Investment performance

Pension plans managed to obtain a positive real investment rate of return, net of investment expenses, in 2020 in the OECD area (at 4% on average) but lower than in 2019 (at 8%). Some of the largest pension markets (e.g. Canada, the Netherlands, Switzerland and the United States) even recorded gains above 5% in 2020. Providers of personal plans in Mexico were the top performers in 2020 (9.3%), followed by pension funds in Iceland (8.7%) and pension funds and providers of pension insurance contracts in Denmark (8.7%). Overall, retirement savings plans recorded investment gains in 30 out of 34 reporting OECD jurisdictions and all reporting non-OECD G20 jurisdictions (i.e. India, Indonesia and the Russian Federation) in 2020.

Following a drop in the first quarter of 2020, global equity markets recovered during the rest of the year, enabling pension providers in many jurisdictions to recover investment losses from the first quarter. This rebound was driven by sectors that thrived during the pandemic (e.g. tech companies), stimulus from Central Banks to keep borrowing costs low (e.g. decline in interest rates), and positive prospects during the year (development of vaccines and their approval by health authorities). Falling interest rates may have led to positive returns on corporate and government bonds with long duration. In some jurisdictions, such as the Netherlands, pension funds also earned gains from their interest rate hedges as interest rates dropped.

However, retirement savings plans recorded investment losses in real terms in 2020 in a few jurisdictions due to a relatively low investment return of conservative investments (e.g. in the Czech Republic) or the relatively slow upswing of some domestic equity markets (e.g. in Poland).

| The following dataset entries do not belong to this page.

/-- A frame of HALL_LEARN (R136): the patterns of sectors n and n + 1 in turn. -/
def State.learnFrame (s : State) (a : Fin 128) (k : LearnSt) (recs : List Stamped) : State × Demand :=
  let j := (s.frame.tick - k.stepFrom) / s.tf % 2
  let sec := (k.n + j) % 6
  (s.modCom a fun c => s.toSector c sec).sixForce a (s.pN (Pid.axComStartI0 a.val)) sec recs

/-- The frame of a six-step axis by its state and phase (R146). -/
def State.sixFrame (s : State) (a : Fin 128) (recs : List Stamped) : State × Demand :=
  let x := s.axes[a]
  let off (fl : Nat) : State × Demand := (s.idleLoops a, .coast fl)
  match x.state with
  | .off | .sto => off 3
  | .ready => match x.com.learn with
    | some k => s.learnFrame a k recs
    | none => off 3
  | .catching | .starting | .run | .stop | .hold | .fault =>
    match x.com.phase with
    | .none | .pause => off 3
    | .listen => off (nextHeard x.com.heard)
    | .brake => (s.idleLoops a, .brake (s.brakeDuty a))
    | .ipd => s.ipdFrame a recs
    | .align =>
      let sec := s.pN (Pid.axComStartSector a.val)
      (s.modCom a fun c => s.toSector c sec).sixForce a x.com.entryI sec recs
    | .ramp =>
      let s := s.modCom a fun c => s.rampStep a c
      s.sixForce a (if x.com.neg then -x.com.entryI else x.com.entryI) s.axes[a].com.sector recs
    | .hall => (s.modCom a fun c => s.predictHall a c).sixRun a recs
    | .sensorless => (s.modCom a fun c => s.predictZc a c).sixRun a recs
    | .coastStop =>
      let s := s.modCom a fun c => s.predictZc a c
      (s.idleLoops a, .coast (sectorPhases s.axes[a].com.sector).2.2)

/-- The CUR records of a frame that came with SKIPPED set (R137). -/
def skippedCurs (recs : List Stamped) : Nat :=
  (recs.filter fun r => match r.rcd with
    | .cur _ _ skipped _ => skipped
    | .volt _ _ | .zc _ _ | .dly _ _ | .hall _ _ | .inc _ _ _ _ | .sincos _ _ | .serial _ _ _ | .zone _ _
    | .tripr _ _ => false).length

/-- Hall states, crossings, windows and skipped samples of a frame (R134 to R153), before its feedback. -/
def State.sixTrack (s : State) (a : Fin 128) (recs : List Stamped) : State :=
  s.modCom a fun c =>
    let c := { c with missed := count32By (skippedCurs recs) c.missed }
    let c := s.windows (s.crossings a (s.hallTrack a c recs) recs)
    if c.phase == .hall && s.pN (Pid.axComSource a.val) = 2 then c.agreeHall else c

/-- The voltage pairs of the induced-voltage check (R156): the slope of the floating phase against the slope that
`AX.MOT.KE` gives, with both samples within 20 °e of a predicted crossing. -/
def State.kePairs (s : State) (a : Fin 128) (recs : List Stamped) : State :=
  let x := s.axes[a]
  let c := x.com
  let v := rabs (s.vAct a)
  if x.state != .run || decide (10 * v ≤ s.nRated a.val) then s else
  match c.t60 with
  | none => s
  | some q =>
    let deg (st : Nat) : Option Rat :=
      (if c.sectorAt ≤ st then c.zcPred else c.prevPred).map fun p => ((st : Rat) - (p : Rat)) / q * 60
    let ok (st : Nat) : Bool := match deg st with
      | some d => decide (rabs d ≤ 20)
      | none => false
    let l : List (Nat × Rat) := recs.filterMap fun r => match r.rcd with
      | .volt _ n => if ok r.stamp then some (r.stamp, s.voltV (linkOf a) n) else none
      | .cur _ _ _ _ | .zc _ _ | .dly _ _ | .hall _ _ | .inc _ _ _ _ | .sincos _ _ | .serial _ _ _ | .zone _ _
      | .tripr _ _ => none
    match l with
    | [(t0, v0), (t1, v1)] =>
      let rad := twoPi 1 ((((t1 : Int) - (t0 : Int) : Int) : Rat) / q / 6)
      let want := s.ke a.val * v * 60 / sqrtQ 3
      if rad = 0 || want = 0 then s
      else s.modCom a fun c => { c with keSum := c.keSum + rabs ((v1 - v0) / rad) / want, keN := c.keN + 1 }
    | _ => s

/-! Stepper axes. -/

/-- The frame of a stepper axis (R257 to R271). -/
def State.stepFrame (s : State) (a : Fin 128) (recs : List Stamped) : State × Demand :=
  let x := s.axes[a]
  let closed := s.pN (Pid.axStpLoop a.val) = 1
  let off (coast : Bool) : State × Demand :=
    let (s, d) := s.stepOff a coast
    (s.idleLoops a, d)
  match x.state with
  | .off | .ready | .catching | .starting => off false
  | .sto => off true
  | .run | .stop | .hold | .fault =>
    if x.state == .fault && (decide (4 ≤ x.rea.applied) || x.rea.coasted) then off true
    else if x.state == .fault && (x.rea.before == .off || x.rea.before == .ready) then off false
    else
      let s := if x.stp.alignFrom.isSome then
          s.modPrf a fun p => { p with next := restAt p.next x.fbk.pos 0, now := restAt p.now x.fbk.pos 0 } else s
      if closed then
        let (s, isp, vel, yv) := s.runLoops a
        let (s, d) := s.stepClosed a isp recs
        (s.endLoops a vel yv, d)
      else
        let p := s.axes[a].prf
        let (s, d) := s.stepOpen a (p.stopRow == 3) (s.setMode a == 2) p.next recs
        (s.modAxis a fun x =>
          { x with eng := EngSt.closeSat { x.eng with posSp := p.now.pos, vAct := s.vAct a, ep := s.dispOf a p.now.pos x.fbk.pos } }, d)

/-! Watches and reports. -/

/-- TARGET_REACHED's window, the stall watch of PUSH, and a low bus (R206, R235, R242). -/
def State.watches (s : State) (a : Fin 128) : State :=
  let low := s.vbusIsLow a && s.axes[a].state == .run
  let win := cts32 (s.pN (Pid.axPrfWindow a.val))
  let vSlow := s.uuF a (Pid.axHomVSlow a.val)
  let stopI := s.pPct (Pid.axHomStopI a.val) * s.iRated a.val
  s.modAxis a fun x =>
    let inWin := decide (x.eng.ep.natAbs ≤ win.natAbs)
    let stall := x.hom.phase == 4 && decide (rabs x.fbk.vel < vSlow / 10) && decide (stopI ≤ rabs x.eng.iSp)
    { x with
      prf := { x.prf with
        inWinFrom := if inWin then some (x.prf.inWinFrom.getD s.frame.tick) else none
        reached := x.prf.reached && inWin && x.prf.allDone }
      hom := { x.hom with stallFrom := if stall then some (x.hom.stallFrom.getD s.frame.tick) else none }
      eng := { x.eng with vbusLow := if low then x.eng.vbusLow + 1 else 0 } }

/-- Friction sampling (R498): the mean of i_sp over each second in which the speed stays within 2 % of a constant
with a_ff at 0. -/
def State.friction (s : State) (a : Fin 128) : State :=
  let x := s.axes[a]
  let g := s.age.axes[a]
  let v := s.vAct a
  let steady := x.state == .run && (s.spNow a).a == 0 && v != 0
  let put (g : AgeAx) : State := s.modAge fun k => { k with axes := k.axes.set a g }
  match g.fricFrom with
  | none => if steady then put { g with fricFrom := some (s.frame.tick, v), fricAcc := x.eng.iSp, fricCnt := 1 } else s
  | some (t, v0) =>
    if !steady then put { g with fricFrom := none }
    else if 2 / 100 * rabs v0 < rabs (v - v0) then
      put { g with fricFrom := some (s.frame.tick, v), fricAcc := x.eng.iSp, fricCnt := 1 }
    else
      let acc := g.fricAcc + x.eng.iSp
      let n := g.fricCnt + 1
      if t + secs 1 ≤ s.frame.tick then
        put { g with fricFrom := some (s.frame.tick, v), fricAcc := 0, fricCnt := 0, fricSum := g.fricSum + acc / (n : Rat)
                     fricN := g.fricN + 1 }
      else put { g with fricAcc := acc, fricCnt := n }

/-- Time at the bridge temperature (R499). -/
def State.bridgeTime (s : State) (a : Fin 128) : State :=
  match s.bridgeTemp a with
  | none => s
  | some t =>
    let g := s.age.axes[a]
    s.modAge fun k => { k with axes := k.axes.set a { g with hist := histAdd g.hist (t * 10) s.tf } }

Pension providers in most countries obtained positive investment returns over the long-term. The long-term nature of retirement savings means one needs to look at long-term returns. Average annual returns were all positive in nominal terms over the last 5, 10 and 15 years among reporting countries and remained positive in most of them after adjusting for inflation. Over the last 15 years, the average annual real investment rates of return were positive in 20 out of 23 reporting countries for which such calculation was possible. Colombia recorded the strongest average annual investment performance (5.3%), followed by Canada (4.7%). By contrast, the 15-year average annual real investment rate of return of retirement savings plans was slightly negative in Latvia (-0.3%), the Czech Republic (-0.4%) and Estonia (-0.7%).

The possibility to harness financial markets and earn investment income is one of the reasons that can lead countries to prefund the liabilities of a public scheme, such as Luxembourg. It may also be the main source of funding of public pension reserve funds, such as in Australia where investment income has been the only source of revenues of the Future Fund since 2008.

If some PPRFs may have experienced a negative investment rate of return in real terms in a given year (e.g. -1.1% for Spain’s Social Security Reserve Fund in 2019), all reporting PPRFs have achieved to earn positive investment income over the longer time period (e.g. 10-year period from December 2009 to December 2019, and 15-year period from December 2014 to December 2019). New Zealand Superannuation Fund recorded the strongest real return on average over the 10-year period (11.3%) and over the 15-year period (8.6%) among all reporting PPRFs.

The term “retirement savings plans” refers to private pension arrangements (funded and book reserves) and funded public arrangements (e.g. ATP in Denmark).

The average nominal net investment returns of retirement savings plans are the results of a calculation using a common formula for all the countries except a few ones (e.g. Ireland, Israel) for which values have been provided by the jurisdictions using their own formula or are from national official publications. The common formula corresponds to the ratio between the net investment income at the end of the year and the average level of assets during the year.

Nominal and real (after inflation) returns are calculated in local currency before tax but after investment management expenses.

For PPRFs, nominal returns come from annual reports or have been provided by the funds directly, using their own formula and methodology.